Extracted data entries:

-- ==== Sys2Proof/Certificates/Slice0/Obligations.lean ====
section
/-!
DEFINITION. Sys2Proof/Certificates/Slice0/Obligations.lean: what is claimed of the model, one statement per definition. A
clause names the command or the rule it follows; what rests on a choice of the model says so with its log entry.
-/

open Sys2Proof Sys2Proof.Machine

/-- The queue: a step runs the command at its front on the state with the rest of the queue. With none waiting the
device's clocks go on by one tick of the Lantern's (log entry 66: the model's choice). -/
def Obligations.StepRunsTheFront : Prop :=
  (∀ (s : State) (c : Instr) (rest : List Instr), s.pending = c :: rest → step s = exec c { s with pending := rest }) ∧
  (∀ s : State, s.pending = [] → ∃ u, step s = .next u ∧ u.pending = [] ∧ u.cairn = s.cairn ∧ u.chip.mem = s.chip.mem)

/-- R16, R17: every command has an effect, but one that names a unit that does not exist; a well-formed command names
none. What waits in the queue is left alone. -/
def Obligations.EveryCommandCompletes : Prop :=
  (∀ (i : Instr) (s : State), exec i s = .fault .noSuchUnit ∨ ∃ t, exec i s = .next t ∧ t.pending = s.pending) ∧
  (∀ (i : Instr) (s : State), i.wf = true → ∃ t, exec i s = .next t)

/-- R49, R311, R300 and the register tables: the device right after reset. -/
def Obligations.ResetIsAsTabled : Prop :=
  State.reset.wf ∧ State.reset.pending = [] ∧
  (∀ r : Reg, State.reset.chip.get r = r.resetValue) ∧
  State.reset.chip.f Fld.budCredBudget_budget = 1200 ∧
  State.reset.chip.segment 0 0 = 0xF830000000000000 ∧
  (∀ t k, ¬ (t = 0 ∧ k = 0) → State.reset.chip.segment t k = 0) ∧
  State.reset.chip.f Fld.tentCtl_state [0] = 1 ∧ (∀ t, t ≠ 0 → State.reset.chip.f Fld.tentCtl_state [t] = 0) ∧
  (∀ h : Hart, (State.reset.chip.thread h).state = 0 ∧ (∀ k, (State.reset.chip.thread h).getX k = 0) ∧
    (∀ k, (State.reset.chip.thread h).getV k = 0) ∧ ∀ k, k ≠ 0 → (State.reset.chip.thread h).getP k = 0)

/-- R322 to R324: words written out from the formats and codes decode to their instructions, and words that a rule
makes illegal to none. -/
def Obligations.WordsDecodeAsTabled : Prop :=
  ∀ h : Hart,
    decodeThread h 0x80001148 = some (.lih h 5 2 0x8000) ∧
    decodeThread h 0x00FF31C3 = some (.andi h 7 6 0xFF) ∧
    decodeThread h 0x000C01E1 = some (.bne h 7 0 12) ∧
    decodeThread h 0x0F2029AE = some (.astep h 6 5 0 121) ∧
    decodeThread h 0x00000000 = none ∧ decodeThread h 0x02A00001 = none ∧ decodeThread h 0x00000069 = none

/-- R322 to R324: the word of a well-formed thread instruction decodes to it, every operand at every value, and a word
that decodes is the word of its instruction, which is well-formed. -/
def Obligations.ThreadWordsRoundTrip : Prop :=
  (∀ (i : Instr) (w : BitVec 32), i.wf = true → encodeThread i = some w → ∃ h, decodeThread h w = some i) ∧
  (∀ (h : Hart) (w : BitVec 32) (i : Instr), decodeThread h w = some i → encodeThread i = some w) ∧
  (∀ (h : Hart) (w : BitVec 32) (i : Instr), h.ok = true → decodeThread h w = some i → i.wf = true)

/-- R22: memory keeps its canonical form in every step, so that equal contents are equal data. -/
def Obligations.MemoryStaysCanonical : Prop :=
  ∀ s t : State, s.wf → step s = .next t → t.wf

*Description of the task*:
Extract the data exactly as given.

*Result of this exercise*:
-- ==== Sys2Proof/Certificates/Slice0/Obligations.lean ====
section
/-!
DEFINITION. Sys2Proof/Certificates/Slice0/Obligations.lean: what is claimed of the model, one statement per definition. A
clause names the command or the rule it follows; what rests on a choice of the model says so with its log entry.
-/

open Sys2Proof Sys2Proof.Machine

/-- The queue: a step runs the command at its front on the state with the rest of the queue. With none waiting the
device's clocks go on by one tick of the Lantern's (log entry 66: the model's choice). -/
def Obligations.StepRunsTheFront : Prop :=
  (∀ (s : State) (c : Instr) (rest : List Instr), s.pending = c :: rest → step s = exec c { s with pending := rest }) ∧
  (∀ s : State, s.pending = [] → ∃ u, step s = .next u ∧ u.pending = [] ∧ u.cairn = s.cairn ∧ u.chip.mem = s.chip.mem)

/-- R16, R17: every command has an effect, but one that names a unit that does not exist; a well-formed command names
none. What waits in the queue is left alone. -/
def Obligations.EveryCommandCompletes : Prop :=
  (∀ (i : Instr) (s : State), exec i s = .fault .noSuchUnit ∨ ∃ t, exec i s = .next t ∧ t.pending = s.pending) ∧
  (∀ (i : Instr) (s : State), i.wf = true → ∃ t, exec i s = .next t)

/-- R49, R311, R300 and the register tables: the device right after reset. -/
def Obligations.ResetIsAsTabled : Prop :=
  State.reset.wf ∧ State.reset.pending = [] ∧
  (∀ r : Reg, State.reset.chip.get r = r.resetValue) ∧
  State.reset.chip.f Fld.budCredBudget_budget = 1200 ∧
  State.reset.chip.segment 0 0 = 0xF830000000000000 ∧
  (∀ t k, ¬ (t = 0 ∧ k = 0) → State.reset.chip.segment t k = 0) ∧
  State.reset.chip.f Fld.tentCtl_state [0] = 1 ∧ (∀ t, t ≠ 0 → State.reset.chip.f Fld.tentCtl_state [t] = 0) ∧
  (∀ h : Hart, (State.reset.chip.thread h).state = 0 ∧ (∀ k, (State.reset.chip.thread h).getX k = 0) ∧
    (∀ k, (State.reset.chip.thread h).getV k = 0) ∧ ∀ k, k ≠ 0 → (State.reset.chip.thread h).getP k = 0)

/-- R322 to R324: words written out from the formats and codes decode to their instructions, and words that a rule
makes illegal to none. -/
def Obligations.WordsDecodeAsTabled : Prop :=
  ∀ h : Hart,
    decodeThread h 0x80001148 = some (.lih h 5 2 0x8000) ∧
    decodeThread h 0x00FF31C3 = some (.andi h 7 6 0xFF) ∧
    decodeThread h 0x000C01E1 = some (.bne h 7 0 12) ∧
    decodeThread h 0x0F2029AE = some (.astep h 6 5 0 121) ∧
    decodeThread h 0x00000000 = none ∧ decodeThread h 0x02A00001 = none ∧ decodeThread h 0x00000069 = none

/-- R322 to R324: the word of a well-formed thread instruction decodes to it, every operand at every value, and a word
that decodes is the word of its instruction, which is well-formed. -/
def Obligations.ThreadWordsRoundTrip : Prop :=
  (∀ (i : Instr) (w : BitVec 32), i.wf = true → encodeThread i = some w → ∃ h, decodeThread h w = some i) ∧
  (∀ (h : Hart) (w : BitVec 32) (i : Instr), decodeThread h w = some i → encodeThread i = some w) ∧
  (∀ (h : Hart) (w : BitVec 32) (i : Instr), h.ok = true → decodeThread h w = some i → i.wf = true)

/-- R22: memory keeps its canonical form in every step, so that equal contents are equal data. -/
def Obligations.MemoryStaysCanonical : Prop :=
  ∀ s t : State, s.wf → step s = .next t → t.wf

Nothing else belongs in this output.